Hacker Newsnew | past | comments | ask | show | jobs | submitlogin
Is Datalog a good language for authorization? (neilmadden.blog)
68 points by triska on Feb 19, 2022 | hide | past | favorite | 21 comments



(biscuit author here) I like how that post points a crucial issue in authorization systems: how powerful and flexible should we make them?

If you go towards flexibility, you get more complexity and possibly unexpected results. And they become hard to audit and explain.

You can choose simple, single purpose systems, like a RBAC only authz backed by a SQL database. You write tight, easy to understand policies. But systems always grow beyond the bounds of those rules, and you end up with a lot of ad hoc rules, or role explosion.
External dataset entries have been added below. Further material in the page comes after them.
-- ==== Sys2Proof/Machine/Core.lean ====
section
/-! DEFINITION. The machine as the host takes it. -/

def Sys2Proof.core : Host.Core :=
  { State := Sys2Proof.Machine.State, Fault := Sys2Proof.Machine.Fault, Refusal := Sys2Proof.Machine.Refusal,
    step := Sys2Proof.Machine.step, reset := Sys2Proof.Machine.State.reset }
end

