-- ==== Sys2Proof/Safety.lean ====
section
/-! DEFINITION. The terms claims are stated in: the invariant of the block, what answers the transport gives, the
state after transactions answered ok, and which registers an operation keeps. -/

namespace Sys2Proof.Machine

/-! ## The invariant -/

/-- FB in canonical form, every listed index in `0 .. FB_SIZE-1` (20_memory.md R37, R44). -/
abbrev State.FbWf (s : State) : Prop := Memory.wf s.cfg.geometry.fbSize (fbDefault s.cfg) s.fb = true

/-- DW is the sentinel or a box inside the buffer (10_state.md R16). -/
abbrev Window.Legal (g : Geometry) (w : Window) : Prop :=
  w = Window.sentinel g ∨
    (0 ≤ w.x1 ∧ w.x1 ≤ w.x2 ∧ w.x2 ≤ (g.width : Int) - 1 ∧
      0 ≤ w.y1 ∧ w.y1 ≤ w.y2 ∧ w.y2 ≤ (g.height : Int) - 1)

/-- The four registers of DW are signed numbers of `n` bits (10_state.md R15). -/
def Window.fits (n : Nat) (w : Window) : Bool :=
  fitsSigned n w.x1 && fitsSigned n w.y1 && fitsSigned n w.x2 && fitsSigned n w.y2

/-- What holds at every operation boundary, and while the block waits for an answer. -/
structure State.Inv (s : State) : Prop where
  /-- FB keeps its canonical form inside the buffer. -/
  fb_wf : s.FbWf
  /-- DW is the sentinel or a box inside the buffer (10_state.md R16). -/
  dw_legal : Window.Legal s.cfg.geometry s.dw
  /-- SEQ is idle, no transaction pends and no operand is latched when the host port is ready (R21, R29). -/
  ready_idle : s.opReady = true → s.seq = .idle ∧ s.bus = none ∧ s.latch = none
  /-- The host port is busy only while a transaction waits for its answer, and then no result stands (R30, R31). -/
  busy_waits : s.opReady = false → s.bus ≠ none ∧ s.latch ≠ none ∧ s.res = none
  /-- The operand latches hold numbers of COORD_W bits (R20). -/
  latch_fits : ∀ i, s.latch = some i → i.fits s.cfg.coordW = true
  /-- The DW registers hold numbers of COORD_W bits (R15). -/
  dw_fits : s.dw.fits s.cfg.coordW = true
  /-- PCFG is unwritten or what `panelConfig` gives (R19: immutable after STARTUP has computed it). -/
  pcfg_fixed : s.pcfg = none ∨ s.pcfg = some (panelConfig s.cfg)
  /-- PCFG is unwritten exactly in `Uninitialized` (R34, 43_sequencer.md R134). -/
  pcfg_unwritten : s.pcfg = none ↔ s.lc = .uninitialized
  /-- Nothing is drawn before STARTUP (43_sequencer.md R143, row 1). -/
  uninit_clean : s.lc = .uninitialized → s.dw = Window.sentinel s.cfg.geometry ∧ s.fb = []

/-! ## The transport -/

/-- The answer to the transaction `k` from now (60_exceptions.md R176). -/
def Transport.answer (t : Transport) (k : Nat) : Answer := t.script.getD k t.after

/-- The transport after `n` answers. -/
def Transport.drop (n : Nat) (t : Transport) : Transport := { t with script := t.script.drop n }

/-- The next `n` transactions are answered `ok`. -/
abbrev Transport.AllOk (n : Nat) (t : Transport) : Prop := ∀ k < n, t.answer k = .ok

/-- The next `n` transactions are answered `ok`, the one after them `fail`. -/
abbrev Transport.FailsAt (n : Nat) (t : Transport) : Prop := t.AllOk n ∧ t.answer n = .fail

/-- The next `n` transactions are answered `ok`, the one after them never (70_reset_and_hazards.md R207). -/
abbrev Transport.HangsAt (n : Nat) (t : Transport) : Prop := t.AllOk n ∧ t.answer n = .never

/-- The state after the transactions `ts`, all answered `ok`. -/
def State.sent (ts : List Txn) (s : State) : State :=
  { s with
    transport := s.transport.drop ts.length
    trace := s.trace ++ ts.map fun t => ⟨t, true⟩
    seq := ⟨s.seq.step + ts.length, s.seq.page⟩
    panel := ts.foldl (fun p t => p.delivered s.cfg.wc t) s.panel }

/-- The state after a transaction answered `fail`. -/
def State.sentFailed (t : Txn) (s : State) : State :=
  { s with
    transport := s.transport.drop 1
    trace := s.trace ++ [⟨t, false⟩]
    panel := s.panel.uncertain s.cfg.wc t }

/-- The state while the transaction `t` waits for an answer that does not come (70_reset_and_hazards.md R207). -/
def State.sentUnanswered (t : Txn) (s : State) : State :=
  { s with
    transport := s.transport.drop 1
    bus := some t
    opReady := false
    res := none
    panel := s.panel.uncertain s.cfg.wc t }

/-- All the transactions of a flush of the window `w` (43_sequencer.md R138). -/
def flushTxns (p : Params) (m : Memory) (w : Window) : List Txn := w.pages.flatMap (pageTxns p m w)

/-- The page-address-range and column-address-range commands and the data block of one page, byte by byte
(43_sequencer.md R138): page `pg`, columns `x1` to `x2`. -/
def pagePair (p : Params) (m : Memory) (x1 x2 pg : Nat) : List Txn :=
  [.cmdseq [p.wc.pageAddr, BitVec.ofNat 8 pg, BitVec.ofNat 8 pg, p.wc.columnAddr, BitVec.ofNat 8 x1,
      BitVec.ofNat 8 x2],
   .data ((List.range (x2 + 1 - x1)).map fun k => fbRead p m (pg * p.geometry.width + x1 + k))]

/-- The transactions of a flush of DW, byte by byte (R138): every page that meets rows y1 to y2, ascending. -/
def flushByRule (s : State) : List Txn :=
  (List.range' (s.dw.y1.toNat / 8) (s.dw.y2.toNat / 8 + 1 - s.dw.y1.toNat / 8)).flatMap
    (pagePair s.cfg s.fb s.dw.x1.toNat s.dw.x2.toNat)

/-- The transactions of STARTUP in the order of 43_sequencer.md R135, byte by byte, `m` the framebuffer after the
splash. -/
def startupByRule (p : Params) (m : Memory) : List Txn :=
  let wc := p.wc
  let c := panelConfig p
  [.cmd1 wc.displayOff,
   .cmdseq [wc.setClockDiv, wc.clockDivValue],
   .cmdseq [wc.setMultiplex, c.mux],
   .cmdseq [wc.memoryMode, wc.memoryModeValue],
   .cmd1 wc.segRemap,
   .cmd1 wc.comScanDec,
   .cmdseq [wc.setVcomDeselect, wc.vcomDeselectValue],
   .cmdseq [wc.chargePump, c.chargepump],
   .cmdseq [wc.setDisplayOffset, c.offset],
   .cmd1 (wc.setStartLine ||| c.startline.setWidth 8),
   .cmdseq [wc.setComPins, c.compins],
   .cmdseq [wc.setContrast, c.contrast],
   .cmdseq [wc.setPrecharge, if p.geometry.extvcc then wc.prechargeExternal else wc.prechargeInternal],
   .cmd1 wc.displayAllOnResume,
   .cmd1 wc.normalDisplay,
   .cmd1 wc.deactivateScroll] ++
  (List.range p.geometry.pages).flatMap (pagePair p m 0 (p.geometry.width - 1)) ++
  [.cmd1 wc.displayOn]

/-- The transactions of a start-scroll operation, byte by byte (44_scroll.md R158). -/
def scrollByRule (p : Params) (dircode hinc vinc stop start : Byte) : List Txn :=
  [.cmd1 p.wc.deactivateScroll,
   .cmdseq [p.wc.setVerticalScrollArea, 0x00, BitVec.ofNat 8 p.geometry.height],
   .cmdseq [dircode, hinc, start, p.scrollFrameRate, stop, vinc, 0x00, BitVec.ofNat 8 (p.geometry.width - 1)],
   .cmd1 p.wc.activateScroll]

/-! ## Pixels -/

/-- The physical pixel `(px, py)` belongs to the clipped run (40_framebuffer.md R102, R103). -/
def Covers (g : Geometry) (k : RunKind) (x y len : Int) (px py : Nat) : Prop :=
  px < g.width ∧ py < g.height ∧
    match k with
    | .horizontal => (py : Int) = y ∧ x ≤ px ∧ (px : Int) < x + len
    | .vertical => (px : Int) = x ∧ y ≤ py ∧ (py : Int) < y + len

/-- The physical pixel `(px, py)` is the image of a logical pixel of the run (42_rotation.md R124). -/
def Images (g : Geometry) (q : Rotation) (k : RunKind) (x y len : Int) (px py : Nat) : Prop :=
  ∃ i : Int, 0 ≤ i ∧ i < len ∧
    match k with
    | .horizontal => g.pointMap q (x + i) y = ((px : Int), (py : Int))
    | .vertical => g.pointMap q x (y + i) = ((px : Int), (py : Int))

/-- From `s` to `t` exactly the pixels of the set take the colour; every other bit of every byte is as before. -/
def Paints (c : Colour) (set : Nat → Nat → Prop) (s t : State) : Prop :=
  (∀ px py, px < s.cfg.geometry.width →
    (set px py → pixel s.cfg t.fb px py = c.bit (pixel s.cfg s.fb px py)) ∧
      (¬ set px py → pixel s.cfg t.fb px py = pixel s.cfg s.fb px py)) ∧
  ∀ i, (∀ px py, set px py → s.cfg.geometry.index px py ≠ i) → fbRead s.cfg t.fb i = fbRead s.cfg s.fb i

/-- DW contains a pixel. -/
def Window.Contains (w : Window) (px py : Nat) : Prop :=
  w.x1 ≤ px ∧ (px : Int) ≤ w.x2 ∧ w.y1 ≤ py ∧ (py : Int) ≤ w.y2

/-- Primitive calls in order, as SPLASH and drawing make them. -/
def State.runCalls (cs : List PrimCall) (s : State) : State :=
  cs.foldl (fun s c => s.runPrim c.kind c.x c.y c.length c.colour) s

/-- Two contents of FB that agree on every byte of the buffer. -/
def SameInside (p : Params) (m n : Memory) : Prop := ∀ i < p.geometry.fbSize, fbRead p m i = fbRead p n i

/-- Some call of the list draws the pixel. -/
def Drawn (g : Geometry) (cs : List PrimCall) (px py : Nat) : Prop :=
  ∃ c ∈ cs, Covers g c.kind c.x c.y c.length px py

/-! ## Frames -/

/-- The registers of the block are the same: FB, DW, ROT, LC, PCFG, and the parameters. -/
structure SameRegisters (s t : State) : Prop where
  cfg : t.cfg = s.cfg
  fb : t.fb = s.fb
  dw : t.dw = s.dw
  rot : t.rot = s.rot
  lc : t.lc = s.lc
  pcfg : t.pcfg = s.pcfg

/-- Nothing was sent: the trace, the transport, the bus and the panel are the same. -/
structure NoTraffic (s t : State) : Prop where
  trace : t.trace = s.trace
  transport : t.transport = s.transport
  panel : t.panel = s.panel

/-- The operation has ended with the code `r`: it is delivered, once, and the block is at a boundary (10_state.md
R30, R21). -/
structure Ended (r : ResultCode) (s t : State) : Prop where
  res : t.res = some r
  results : t.results = s.results ++ [r]
  ready : t.opReady = true
  seq : t.seq = .idle
  bus : t.bus = none
  latch : t.latch = none

/-- The operation has not ended: a transaction waits for an answer that does not come (70_reset_and_hazards.md
R207). -/
structure Waits (s t : State) : Prop where
  busy : t.opReady = false
  bus : t.bus ≠ none
  res : t.res = none
  results : t.results = s.results

/-- Whichever of the transactions `ts` is never answered, the ones before it answered `ok`, `i` does not end: it waits
with that transaction on the bus port (70_reset_and_hazards.md R207). -/
def WaitsAtEach (i : Instr) (s : State) (ts : List Txn) : Prop :=
  ∀ k < ts.length, s.transport.HangsAt k →
    ∃ t, exec i s = .next t ∧ Waits s t ∧ t.bus = ts[k]? ∧ t.trace = s.trace ++ (ts.take k).map fun x => ⟨x, true⟩

/-- A host word that is no instruction is answered E_ILLEGAL, with nothing changed and nothing sent
(60_exceptions.md R173). -/
def MalformedRejected (s : State) : Prop :=
  ∀ w rest e, s.inputs = .word (.host w) :: rest → s.opReady = true → decodeHost w = .error e →
    ∃ t, step s = .next t ∧ SameRegisters s t ∧ NoTraffic s t ∧ Ended .eIllegal s t ∧ t.inputs = rest

/-- The operation is refused by the lifecycle: E_USAGE, with nothing changed and nothing sent (60_exceptions.md
R171). -/
def UsageRejected (i : Instr) (s : State) : Prop :=
  ∃ t, exec i s = .next t ∧ SameRegisters s t ∧ NoTraffic s t ∧ Ended .eUsage s t ∧ t.inputs = s.inputs

/-- The rows of spec/opcode_table.json for host operations: match, mask, and whether the format is D. -/
def hostRows : List (OpWord × OpWord × Bool) :=
  [(0x0100000000000000, 0xFF3F000000000000, true), (0x0200000000000000, 0xFF3F000000000000, true),
   (0x0300000000000000, 0xFFFFFFFFFFFFFFFC, false), (0x1000000000000000, 0xFFFFFFFFFFFFFFFF, false),
   (0x1100000000000000, 0xFFFFFFFFFFFFFFFF, false), (0x1200000000000000, 0xFFFFFFFFFFFFFFFF, false),
   (0x1300000000000000, 0xFFFFFFFFFFFFFFFE, false), (0x1400000000000000, 0xFFFFFFFFFFFFFFFE, false),
   (0x2000000000000000, 0xFFFFFFFFFFFF0000, false), (0x2100000000000000, 0xFFFFFFFFFFFF0000, false),
   (0x2200000000000000, 0xFFFFFFFFFFFF0000, false), (0x2300000000000000, 0xFFFFFFFFFFFF0000, false),
   (0x2400000000000000, 0xFFFFFFFFFFFF0000, false), (0x2500000000000000, 0xFFFFFFFFFFFFFFFF, false)]

/-- The state but for the panel. -/
def State.blockOnly (s : State) : State := { s with panel := .unknown }

/-- Every reason the outcome may be, with the panel left out of the state. -/
def outcomeBlock (o : Host.Outcome State Fault Refusal) : Host.Outcome State Fault Refusal :=
  match o with
  | .next s => .next s.blockOnly
  | .fault f => .fault f
  | .refused r => .refused r

end Sys2Proof.Machine
end

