/-- STARTUP is refused, or ends OK in `Active`, or has left the block in `Starting`; FB is untouched or has the splash
(R134, R143). -/
theorem execStartup_outcome {s t : State} (h : execStartup s = .next t) :
    (s.lc ≠ .uninitialized ∧ KeepsRegisters s t) ∨
      (s.lc = .uninitialized ∧ ∃ l fb dw, KeepsRegisters { s.begun with lc := l, fb := fb, dw := dw } t ∧
        (fb = s.fb ∨ fb = (s.runCalls s.cfg.splash).fb) ∧
        ((l = .active ∧ t.res = some .ok) ∨ (l = .starting ∧ t.res ≠ some .ok))) := by
  rcases s.whenLc_cases .uninitialized (fun s => s.startupBody.finish) with ⟨hl, e⟩ | ⟨hl, e⟩ <;>
    cases (congrArg Host.Outcome.next e).symm.trans h
  · exact .inl ⟨hl, rfl⟩
  · have hconf := s.configured_registers
    have hflush := s.flushed_registers
    refine .inr ⟨hl, ?_⟩
    rcases s.startupBody_cases with e | ⟨_, _, _, _, e | e⟩ | ⟨_, _, _, _, _, e | e⟩ | e | e <;> rw [e]
    · exact ⟨_, _, _, hflush.withLc .active, .inr rfl, .inl ⟨rfl, rfl⟩⟩
    · exact ⟨_, s.fb, s.dw, rfl, .inl rfl, .inr ⟨rfl, nofun⟩⟩
    · exact ⟨_, s.fb, s.dw, rfl, .inl rfl, .inr ⟨rfl, nofun⟩⟩
    · exact ⟨_, _, _, hconf, .inr rfl, .inr ⟨rfl, nofun⟩⟩
    · exact ⟨_, _, _, hconf, .inr rfl, .inr ⟨rfl, nofun⟩⟩
    · exact ⟨_, _, _, hflush, .inr rfl, .inr ⟨rfl, nofun⟩⟩
    · exact ⟨_, _, _, hflush, .inr rfl, .inr ⟨rfl, nofun⟩⟩

/-! ## Frames and the lifecycle -/

/-- Settles O50: each operation's registers are those it began with, but for the ones its outcome names. -/
theorem systemOperationFrames : Obligations.SystemOperationFrames := by
  unfold Obligations.SystemOperationFrames
  intro s t
  refine ⟨fun h => ?startup, fun h => ?display, fun h => ?shutdown, fun b h => ?mode, fun a b h => ?scroll,
    fun h => ?scrstop⟩
  case startup =>
    rcases execStartup_outcome h with ⟨_, hk⟩ | ⟨_, _, _, _, hk, hfb, _⟩
    · exact ⟨hk.cfg, hk.rot, hk.inputs, .inl hk.fb⟩
    · exact ⟨hk.cfg, hk.rot, hk.inputs, hfb.imp hk.fb.trans hk.fb.trans⟩
  case display =>
    rcases KeepsRegisters.execDisplay h with hk | hk
    · exact ⟨hk.cfg, hk.fb, hk.rot, hk.lc, hk.pcfg, hk.inputs, .inl hk.dw⟩
    · exact ⟨hk.cfg, hk.fb, hk.rot, hk.lc, hk.pcfg, hk.inputs, .inr hk.dw⟩
  case shutdown =>
    rcases execShutdown_outcome h with ⟨_, hk⟩ | ⟨_, _, hk, _⟩
    · exact ⟨hk.cfg, hk.fb, hk.dw, hk.rot, hk.pcfg, hk.inputs⟩
    · exact ⟨hk.cfg, hk.fb, hk.dw, hk.rot, hk.pcfg, hk.inputs⟩
  case mode =>
    have hk : KeepsRegisters s t := by rcases h with h | h <;> cases h <;> exact .whenLc _ (.issueWire s _)
    exact ⟨hk.sameRegisters, hk.inputs⟩
  case scroll =>
    have hk : KeepsRegisters s t := by rcases h with h | h | h | h | h <;> cases h <;> exact .startScroll s _ _ _ _ _
    exact ⟨hk.sameRegisters, hk.inputs⟩
  case scrstop =>
    rcases KeepsRegisters.execScrstop h with hk | hk
    · exact ⟨hk.cfg, hk.fb, hk.rot, hk.lc, hk.pcfg, hk.inputs, .inl hk.dw⟩
    · exact ⟨hk.cfg, hk.fb, hk.rot, hk.lc, hk.pcfg, hk.inputs, .inr hk.dw⟩

theorem State.drawRun_deliver_lc (s : State) (k : RunKind) (x y len : Int) (c : Colour) :
    (s.whenLc .active fun s => (s.drawRun k x y len c).deliver .ok).lc = s.lc := by
  rcases s.whenLc_cases .active fun s => (s.drawRun k x y len c).deliver .ok with ⟨_, e⟩ | ⟨_, e⟩ <;> rw [e]
  · exact rfl
  · obtain ⟨_, _, e'⟩ := s.drawRun_frame k x y len c
    rw [e']
    exact rfl

/-- Every instruction but STARTUP and SHUTDOWN keeps LC (R131). -/
theorem exec_lc {i : Instr} {s t : State} (h : exec i s = .next t) (hstart : i ≠ .startup) (hshut : i ≠ .shutdown) :
    t.lc = s.lc := by
  cases i
  case startup => exact absurd rfl hstart
  case shutdown => exact absurd rfl hshut
  case hrun c len y x => cases h; exact s.drawRun_deliver_lc .horizontal x y len c
  case vrun c len y x => cases h; exact s.drawRun_deliver_lc .vertical x y len c
  case setrot q => cases h; exact rfl
  case display => exact (KeepsRegisters.execDisplay h).elim (·.lc) (·.lc)
  case scrstop => exact (KeepsRegisters.execScrstop h).elim (·.lc) (·.lc)
  case endisp | invdisp => cases h; exact (KeepsRegisters.whenLc _ (.issueWire s _)).lc
  case scrl | scrr | scrdl | scrdr | scrup => cases h; exact (KeepsRegisters.startScroll s _ _ _ _ _).lc
  all_goals cases h; exact (KeepsRegisters.issueWire s _).lc

/-- The transitions that an instruction can make (R131). -/
theorem exec_lc_transitions {i : Instr} {s t : State} (h : exec i s = .next t) :
    (t.lc = s.lc ∧ (s.lc = .uninitialized → i = .startup → False) ∧ (s.lc = .active → i = .shutdown → False)) ∨
      (i = .startup ∧ s.lc = .uninitialized ∧
        ((t.lc = .active ∧ t.res = some .ok) ∨ (t.lc = .starting ∧ t.res ≠ some .ok))) ∨
      (i = .shutdown ∧ s.lc = .active ∧
        ((t.lc = .stopped ∧ t.res = some .ok) ∨ (t.lc = .shuttingDown ∧ t.res ≠ some .ok))) := by
  by_cases hstart : i = .startup
  · subst hstart
    rcases execStartup_outcome h with ⟨hl, hk⟩ | ⟨hl, l, _, _, hk, _, hr⟩
    · exact .inl ⟨hk.lc, fun h _ => hl h, nofun⟩
    · obtain rfl : t.lc = l := hk.lc
      exact .inr (.inl ⟨rfl, hl, hr⟩)
  · by_cases hshut : i = .shutdown
    · subst hshut
      rcases execShutdown_outcome h with ⟨hl, hk⟩ | ⟨hl, l, hk, hr⟩
      · exact .inl ⟨hk.lc, nofun, fun h _ => hl h⟩
      · obtain rfl : t.lc = l := hk.lc
        exact .inr (.inr ⟨rfl, hl, hr⟩)
    · exact .inl ⟨exec_lc h hstart hshut, fun _ => hstart, fun _ => hshut⟩

/-- Settles O35: the transitions of one instruction, none of them from `Stopped`, and of a step's other inputs only the
reset line reaches LC. -/
theorem lifecycleTransitions : Obligations.LifecycleTransitions := by
  unfold Obligations.LifecycleTransitions
  refine ⟨fun _ _ _ => exec_lc_transitions, fun s t h hl => ?_⟩
  rcases s.fetch_cases with ⟨_, _, e⟩ | ⟨_, e⟩ | ⟨rest, hin, _⟩ | ⟨_, _, _, _, _, _, e⟩ | ⟨_, rest, i, _, _, _, e⟩ |
    ⟨_, _, _, _, _, _, e⟩
  · rw [step, e] at h; cases h; exact .inl hl
  · rw [step, e] at h; cases h
  · exact .inr ⟨rest, hin⟩
  · rw [step, e] at h; cases h; exact .inl hl
  · rw [step, e] at h
    rcases exec_lc_transitions h with ⟨hlc, _⟩ | ⟨_, hu, _⟩ | ⟨_, ha, _⟩
    · exact .inl (hlc.trans hl)
    · cases hl.symm.trans hu
    · cases hl.symm.trans ha
  · rw [step, e] at h; cases h

/-! ## Transactions up to the failed one -/

theorem Transport.FailsAt.drop {t : Transport} {n k : Nat} (h : t.FailsAt (n + k)) : (t.drop n).FailsAt k :=
  ⟨h.1.drop, (t.answer_drop n k).trans h.2⟩

/-- The state after the transactions `ts`, number `k` of them answered `fail` and those before it `ok`. -/
def State.stoppedAt (ts : List Txn) (k : Nat) (s : State) : State :=
  (s.sent (ts.take k)).sentFailed (ts.getD k .release)
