-- ==== Sys2Proof/Safety.lean ====
section
/-! DEFINITION. What holds in every state that a run reaches (R33), the frame on the wire (R60, R83, R125 to
R128), the resource rule of the sink (R157, R158), and what a safe run is. -/

namespace Sys2Proof.Machine

/-! ### R33 (a) to (g), on the ten items -/

/-- `NAME[0..11]` as the bytes that are sent (R23). -/
def Block.nameBytes (b : Block) : List Byte := b.name.toList

/-- R33 (a) to (g). Clause `rem_le` is W7 ("`REM > LEN`" is unreachable) for every phase. -/
structure Block.Inv (b : Block) : Prop where
  /-- (a) -/
  ncnt_le : b.ncnt.toNat ≤ 12
  /-- (a) -/
  name_padded : ∀ i < 12, b.ncnt.toNat ≤ i → b.nameByte i = 0
  /-- (a) -/
  name_ascii : ∀ i < 12, (b.nameByte i).toNat ≤ 0x7F
  /-- (b) -/
  phase_code : b.phase.code.toNat ∈ [0, 1, 2, 3, 4, 7]
  /-- (c) -/
  sending_clean : b.phase ∈ [Phase.hdr, .data, .dck, .done] →
    b.enc = false ∧ b.len.toNat ≤ 65535 ∧ b.seq = false ∧ b.ill = false
  /-- (d) -/
  idx_hdr : b.phase = .hdr → b.idx.toNat ≤ 15
  /-- (d) -/
  idx_dck : b.phase = .dck → b.idx.toNat ≤ 1
  /-- (d) -/
  idx_zero : b.phase ∉ [Phase.hdr, .dck] → b.idx = 0
  /-- (e) -/
  rem_data : b.phase = .data → 1 ≤ b.rem.toNat ∧ b.rem.toNat ≤ b.len.toNat
  /-- (e) -/
  rem_zero : b.phase ∈ [Phase.idle, .hdr, .dck, .done] → b.rem = 0
  /-- (f) -/
  err_cause : b.phase = .err → b.enc = true ∨ b.big = true ∨ b.seq = true ∨ b.ill = true
  /-- (f) -/
  stored_fault : b.seq = true ∨ b.ill = true → b.phase = .err
  /-- (g) -/
  one_fault : ¬(b.seq = true ∧ b.ill = true)
  /-- W7 -/
  rem_le : b.rem.toNat ≤ b.len.toNat

/-! ### R33 (h) to (k), with the bytes of the frame that have gone out -/

/-- The sixteen header bytes of the frame that the block is sending (R53, R78 to R81). -/
def Block.frameHeader (b : Block) : List Byte := Machine.frameHeader b.size b.nameBytes

/-- What the end of the trace and `ACC` are in each phase: R33 (h) to (k), and R125 to R128 for the bytes and
their markers. `before` is what the trace held before this frame (R60); `d` is the payload accepted so far. -/
def State.FrameInv (s : State) : Prop :=
  match s.phase with
  | .idle => True
  | .err => True
  | .hdr => ∃ before sent : _, s.trace = before ++ markNone sent ∧ sent = s.frameHeader.take s.idx.toNat ∧
      s.acc = checksum (sent.take 14)
  | .data => ∃ before d, s.trace = before ++ markNone (s.frameHeader ++ d) ∧
      d.length + s.rem.toNat = s.len.toNat ∧ s.acc = checksum d
  | .dck => ∃ before d, s.trace = before ++ markNone (s.frameHeader ++ d ++ (le16 (checksum d)).take s.idx.toNat) ∧
      d.length = s.len.toNat ∧ 0 < d.length ∧ s.acc = checksum d
  | .done => ∃ before d, s.trace = before ++ markLast (frame s.nameBytes d) ∧ d.length = s.len.toNat ∧
      (s.len = 0 → s.acc = checksum (s.frameHeader.take 14)) ∧ (s.len ≠ 0 → s.acc = checksum d)

/-- The invariant of R33, with the frame on the wire. -/
def State.Inv (s : State) : Prop := s.toBlock.Inv ∧ s.FrameInv

/-! ### The sink as a scoped resource -/

/-- R157, R158: the byte sink is held exactly in `Open`, `Writing` and `Settling`; `send` has a result exactly
in `Closed`; the ready line is up only in `Writing` (R161); the byte sink that is held has the fixed line
discipline (R153). Clause `uart_live`, that a released sink has nothing left to send, is the model's choice
(entry 9, DEDUCED, unsafe). -/
structure Sink.Inv (k : Sink) : Prop where
  held_iff : k.held = true ↔ k.state ∈ [SinkState.opened, .writing, .settling]
  result_iff : k.result.isSome = true ↔ k.state = .closed
  ready_writing : k.ready = true → k.state = .writing
  uart_live : k.uart ≠ [] → k.state ∈ [SinkState.writing, .settling]
  discipline : ∀ b, k.acquired = some b → b.args.baud = 900 ∧ b.args.dataBits = 8 ∧ b.args.parity = .none ∧
    b.args.stopBits = 1 ∧ b.args.timeout = Config.readTimeout
  settling_ended : k.state = .settling → k.ended = true
  ended_late : k.ended = true → k.state ∈ [SinkState.writing, .settling, .closed]

/-! ### Words that fault -/

/-- What R74 and R174 say of a malformed word that the block accepts: ILL in IDLE, DATA and DONE, no effect in
ERR. -/
def TakesIll (w : Word) : Prop :=
  ∀ s : State,
    (s.phase ∈ [Phase.idle, .data, .done] → acceptWord w s = .next { s with ill := true, phase := .err }) ∧
    (s.phase = .err → acceptWord w s = .next s)

/-! ### Runs -/

/-- A state that some schedule of the agents' moves and some words of the host lead to. Each start is the reset
state of R201 with the environment's part of the state as it may be. -/
inductive Reachable : State → Prop where
  | start (s : State) (block : s.toBlock = Block.reset) (trace : s.trace = []) (sink : s.sink = Sink.fresh) : Reachable s
  | step (s t : State) (before : Reachable s) (moved : Machine.step s = .next t) : Reachable t

/-- A run is safe at `s` when the machine goes on: the spec's machine never stops (R170: its faults are entries
to phase ERR; R206, R207: its waits change nothing). -/
def State.GoesOn (s : State) : Prop := ∃ t, Machine.step s = .next t

end Sys2Proof.Machine
end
Datalog was a good tradeoff for Biscuit (https://www.biscuitsec.org): powerful enough to cover a lot of use cases, simple enough to be implemented the same way in multiple languages


Well this was fun to see! I'm the CTO of Oso, where we're building Polar (the second of the links mentioned https://docs.osohq.com/).

I have a few really minor nitpicks, so will try and make up for it by adding to the discussion :)

First of all, it doesn't really make sense to talk about Datalog as a good language for authorization, because much like with Prolog there doesn't really exist a single implementation of it. OPA's language Rego is a datalog variant, and Polar started out as a Prolog variant (although it's not really recognisable as one any more).

And that's an important point because otherwise it would be pretty reasonable to decide that: logic programming is good for authorization => you should go find the most battle-tested language out there and use that. For example, there's SWI Prolog [1] and Scryer Prolog [2] as two of my favourites.

To me, the thing that is mind-blowing about logic programming, is (a) how powerful the paradigm is, and (b) how concisely you can implement a logic programming language. Take miniKanren [3] which is a full-blown logic language in a few hundred lines of code.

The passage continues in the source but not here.